__WHAT TO PRODUCE__.
Give back an exact copy of the lines in the records below, from the line that has "their alignment. -/" through the line that has "Claims.StateRegisterReads ∧ Claims.StateRegisterWrites", and nothing besides.

[Start of section]

/-- R330: what `wait` waits for, and the poll of a flag in memory. -/
def Obligations.WaitsAndFlags : Prop :=
  Claims.WaitWords ∧ Claims.FlagWait

/-- R113, R243, R287, R333 to R335, R394: `exit`, `sbar`, `ovl`, the superstep barrier and the refill of an overlay. -/
def Obligations.StopsBarriersOverlays : Prop :=
  Claims.StopWords ∧ Claims.BarrierCompletes ∧ Claims.OverlayRefills

/-- R28, R57, R272, R345, R346: fences and the scalar accesses of C with their alignment. -/
def Obligations.FencesAndScalarAccesses : Prop :=
  Claims.FenceWord ∧ Claims.ScalarAccessWords ∧ Claims.ScalarAlignment

/-- R8, R9, R339 to R341, R429: the state registers as `mfst` and `mtst` read and write them, and where they fault. -/
def Obligations.StateRegisters : Prop :=
  Claims.StateRegisterReads ∧ Claims.StateRegisterWrites ∧ Claims.StateRegisterFaults

/-- R111, R337, R338: the scalar queues and the records that C pops. -/
def Obligations.QueuesAndRecords : Prop :=
  Claims.ScalarQueueWords ∧ Claims.RecordPops

/-- R28, R35, R36, R52, R118: tokens, `nop`, results that land and tokens that fill. -/
def Obligations.TokensAndLandings : Prop :=
  Claims.TokenWords ∧ Claims.NopWord ∧ Claims.LandingsAndPushes

/-- R114 to R118: the register words of L and S. -/
def Obligations.EngineRegisterWords : Prop :=
  Claims.LoadRegisterWords ∧ Claims.StoreRegisterWords

/-- R123, R124, R126, R157: the loads of L from the scratchpad. -/
def Obligations.RowStridedPackedLoads : Prop :=
  Claims.RowLoads ∧ Claims.StridedAndGatheredLoads ∧ Claims.PackedLoads

/-- R108, R124, R127, R128, R220: the loads of L from memory, slot fills, row pointers and prefetches. -/
def Obligations.MemoryLoadsAndFills : Prop :=
  Claims.MemoryLoads ∧ Claims.SlotFills ∧ Claims.RowPointersAndPrefetch

/-- R110, R118, R129, R130, R132: what the stores of S write at their data stage. -/
def Obligations.ScratchpadAndScatterStores : Prop :=
  Claims.ScratchpadStores ∧ Claims.ScatterStores

/-- R142, R176 to R178, R182, R187: the integer and bit words of V. -/
def Obligations.VectorIntegerAndBitWords : Prop :=
  Claims.VectorIntegerWords ∧ Claims.VectorBitWords

/-- R144 to R147: exact results and their rounding. -/
def Obligations.FloatArithmetic : Prop :=
  Claims.ExactOperations ∧ Claims.FloatRounding

/-- R143, R157, R169, R179 to R181, R183, R184, R188, R189: conversions, widenings and moves between lanes. -/
def Obligations.ConversionsAndMoves : Prop :=
  Claims.VectorConversions ∧ Claims.VectorMoves

/-- R165, R171, R185, R186, R190 to R192, R195, R198: masks, comparisons and scalar results. -/
def Obligations.MasksAndScalarResults : Prop :=
  Claims.MaskWords ∧ Claims.VectorScalarResults

/-- R33, R202 to R206, R210, R212: special functions and the words of the geometric predicates. -/
def Obligations.SpecialAndPredicateWords : Prop :=
  Claims.SpecialFunctionWords ∧ Claims.PredicateWords

/-- R53, R112, R196, R197, R199, R200: index sends, accumulator columns, spill and fill. -/
def Obligations.IndexColumnsAndSpill : Prop :=
  Claims.IndexSends ∧ Claims.AccumulatorColumns ∧ Claims.SpillAndFill

/-- R24, R86, R91 to R94, R96 to R98, R101, R102, R104, R105: copies from their words to their completion. -/
def Obligations.CopiesRun : Prop :=
  Claims.CopyWords ∧ Claims.CopyStarts ∧ Claims.CopyCompletes

/-- R102, R297, R336: the commands that C pushes. -/
def Obligations.CommandPushes : Prop :=
  Claims.HandlePushes ∧ Claims.CollectivePushes

/-- R342, R344, R378, R379, R430, R431: launches and the calls of the service partition. -/
def Obligations.LaunchesAndServiceCalls : Prop :=
  Claims.LaunchWord ∧ Claims.ServiceCalls

/-- R54, R343, R350, R357, R364, R365: the bind table and the words bound through it. -/
def Obligations.BindingsAndBoundWords : Prop :=
  Claims.BindWord ∧ Claims.BoundWords

/-- R135, R139, R218, R220, R223, R225 to R229, R231 to R233, R257: claims, releases, zeroing and integer products. -/
def Obligations.MatrixResourcesAndIntegers : Prop :=
  Claims.MatrixResources ∧ Claims.IntegerProducts

/-- R162, R219, R229, R230, R256, R257, R440, R441: products and the energy grants that gate them. -/
def Obligations.ProductsAndGrants : Prop :=
  Claims.ProductWords ∧ Claims.EnergyGrants

/-- R239, R240, R242 to R244, R246 to R248, R254, R255: loop nests and computed sparsity. -/
def Obligations.NestsAndPatterns : Prop :=
  Claims.LoopNests ∧ Claims.PatternWords

/-- R354, R356, R358, R360, R362, R363, R366: the micro-steps of a bound routine. -/
def Obligations.MicroRoutines : Prop :=
  Claims.MicroSteps ∧ Claims.MicroVectorParts

/-- R300, R301, R306, R307, R311, R314: groups, the start of a collective and its control steps. -/
def Obligations.CollectiveCommandsAndControl : Prop :=
  Claims.CollectiveCommands ∧ Claims.CollectiveControl

/-- R302, R305, R307, R308, R417: the steps of a collective that move and reduce data. -/
def Obligations.CollectiveStepsRun : Prop :=
  Claims.CollectiveStepStarts ∧ Claims.CollectiveStepEffects

/-- R300, R302, R307 to R312: reductions, aborts and what arrives. -/
def Obligations.CollectiveReductionAndAborts : Prop :=
  Claims.ReductionOperations ∧ Claims.CollectiveAborts ∧ Claims.CollectiveArrivals

/-- R59, R67, R75, R76, R290 to R293, R295, R309: requests between packages and to the host. -/
def Obligations.FabricAnswers : Prop :=
  Claims.AnswersFromAway ∧ Claims.RemoteRequests ∧ Claims.PortsGoDown

/-- R80, R82, R83, R134, R136: invalidations, page pulls and restored resources. -/
def Obligations.InvalidationsPullsAndResources : Prop :=
  Claims.InvalidationsAndPulls ∧ Claims.ResourcesComeBack

/-- R380, R382 to R385, R399: strands placed from launches and mailboxes. -/
def Obligations.DispatchAndMailboxes : Prop :=
  Claims.StrandDispatches ∧ Claims.MailboxStarts

/-- R90, R352, R380, R391, R394, R397, R399, R400: what is loaded before a strand issues, and its resumption. -/
def Obligations.PlacementAndResume : Prop :=
  Claims.PlacementLoads ∧ Claims.StrandsResume

/-- R113, R333, R377, R381, R412: the end of strands and of launches. -/
def Obligations.EndsAndCompletion : Prop :=
  Claims.StrandsEnd ∧ Claims.LaunchesComplete

/-- R374 to R376, R386, R439: who holds the block, and what each period begins with. -/
def Obligations.BlocksAndPeriods : Prop :=
  Claims.BlocksPassOn ∧ Claims.PeriodStarts

/-- R382, R390, R396 to R398: requests to leave, stops at lull points and forced saves. -/
def Obligations.PreemptionAndDeparture : Prop :=
  Claims.PreemptionRequests ∧ Claims.StrandsDepart

/-- R84, R212, R403 to R405, R408 to R412: where a fault goes and what its ACTION does. -/
def Obligations.FaultsDeliveredAndResolved : Prop :=
  Claims.FaultsDelivered ∧ Claims.FaultsResolved

/-- R414, R415, R417 to R419, R440, R451, R452: the watchdog, the logs, the scrub, the test of a cell, heat and
sensors. -/
def Obligations.DetectorsAndHeat : Prop :=
  Claims.DetectorsAct ∧ Claims.HeatActs ∧ Claims.ErrorsStrike

/-- R422, R427, R428, R433 to R436: usage records, seals and the end of a scrub. -/
def Obligations.RecordsSealsAndScrubs : Prop :=
  Claims.RecordsAndSeals ∧ Claims.ScrubsEnd

/-- R390, R423 to R427, R430, R448: partitions are created and torn down. -/
def Obligations.CreationAndTeardown : Prop :=
  Claims.CreatesPartitions ∧ Claims.TearsDownAndInvalidates

/-- R2, R413, R414, R419, R427, R432, R435, R448, R449, R451, R452: the doorbell, its commands and their end. -/
def Obligations.ManagementCommands : Prop :=
  Claims.DoorbellGates ∧ Claims.LogAndRecordCommands ∧ Claims.AttestationAndFirmware ∧ Claims.FabricCapTestTelemetry ∧ Claims.CommandsEnd

/-- R428, R429, R433, R435, R450: resets, bring-up and the loss of standby power. -/
def Obligations.Resets : Prop :=
  Claims.ResetsBringUp ∧ Claims.StandbyPowerLost
end

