/-- What a request comes to: malformed, taken, to wait for, failing at step 5, and carried out. -/
theorem witness_CreatesPartitions :
    (∀ h, h.busy = false → Claims.Accepts (mgmtS [0, 96] h) [byteMask 8, byteMask 4]) ∧
    8 * (createReq 0x1000000).length = (cmdWord (mgmtS [0, 96]) 1).toNat ∧ (cmdWord (mgmtS [0, 96]) 0).toNat % 64 = 0 ∧
    (cmdWord (mgmtS [63, 96]) 0).toNat % 64 ≠ 0 ∧ createReqOf (Claims.begun (mgmtS [0, 96]) 1) (createReq 1) = none ∧
    (∀ p < 64, (getPart (mgmtS [0, 96]) p).st ≠ .creating) ∧
    (let s := Claims.begun (mgmtS [0, 96]) 1
     (match createReqOf s (createReq 0x1000000) with
      | some q => decide (availAll s q = .free) && decide (newPart s = some 1) &&
          (match createSteps s 1 q with | .ok _ => true | .error _ => false)
      | none => false) = true ∧
     (match createReqOf s (createReq 0x2000000) with
      | some q => decide (availAll s q = .free) && (match createSteps s 1 q with | .ok _ => false | .error e => e == (5, 0x2000000))
      | none => false) = true) ∧
    (∀ st ∈ [(PState.active, Avail.taken), (.tearing, .later)],
      let s := Claims.begun { mgmtS [0, 96] { parts := [(2, { st := st.1 })] } with cells := [(0, { au := some 2 })] } 1
      (match createReqOf s (createReq 0x1000000) with
       | some q => decide (availAll s q = st.2) && decide (newPart s = some 1)
       | none => false) = true) := by
  refine ⟨fun h hb => ⟨hb, rfl, ?_⟩, by decide +kernel, by decide +kernel, by decide +kernel, by decide +kernel, ?_,
    ⟨by decide +kernel, by decide +kernel⟩, ?_⟩
  · have : unusedZero (mgmtS [0, 96]) [byteMask 8, byteMask 4] = true := by decide +kernel
    exact this
  · intro p _
    exact (nofun : PState.free ≠ PState.creating)
  · intro st hst
    fin_cases hst <;> decide +kernel

theorem accepts (cmd : List Word) (used : List Nat) (h : unusedZero (mgmtS cmd) used = true) : Claims.Accepts (mgmtS cmd) used :=
  ⟨rfl, rfl, h⟩

/-- Partition 63 active, partition 64 and one that is not active; ranges that end at the end of the address space and one past it. -/
theorem witness_TearsDownAndInvalidates :
    (∀ n ∈ [(0 : Word), 63, 64], Claims.Accepts (mgmtS [n]) [byteMask 1]) ∧
    (getPart (mgmtS [63] { parts := [(63, { st := .active })] }) 63).st = .active ∧ (getPart (mgmtS [63]) 63).st ≠ .active ∧
    (∀ n ∈ [(1 : Word), 2], Claims.Accepts (mgmtS [63, 2 ^ 54 - 1, n]) [byteMask 1, byteMask 7, byteMask 8]) ∧
    (2 ^ 54 - 1 : Word).toNat < 2 ^ 54 ∧ (2 ^ 54 - 1 : Word).toNat + (1 : Word).toNat ≤ 2 ^ 54 ∧
    2 ^ 54 < (2 ^ 54 - 1 : Word).toNat + (2 : Word).toNat ∧ Claims.Accepts (mgmtS [64, 2 ^ 54, 0]) [byteMask 1, byteMask 7, byteMask 8] := by
  refine ⟨fun n hn => ?_, rfl, by decide, fun n hn => ?_, by decide, by decide, by decide, accepts _ _ (by decide +kernel)⟩
  · fin_cases hn <;> exact accepts _ _ (by decide +kernel)
  · fin_cases hn <;> exact accepts _ _ (by decide +kernel)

[End of section]

__EXERCISE RESULT__.
/-- R28, R57, R272, R345, R346: fences and the scalar accesses of C with their alignment. -/
def Obligations.FencesAndScalarAccesses : Prop :=
  Claims.FenceWord ∧ Claims.ScalarAccessWords ∧ Claims.ScalarAlignment

/-- R8, R9, R339 to R341, R429: the state registers as `mfst` and `mtst` read and write them, and where they fault. -/
def Obligations.StateRegisters : Prop :=
  Claims.StateRegisterReads ∧ Claims.StateRegisterWrites ∧ Claims.StateRegisterFaults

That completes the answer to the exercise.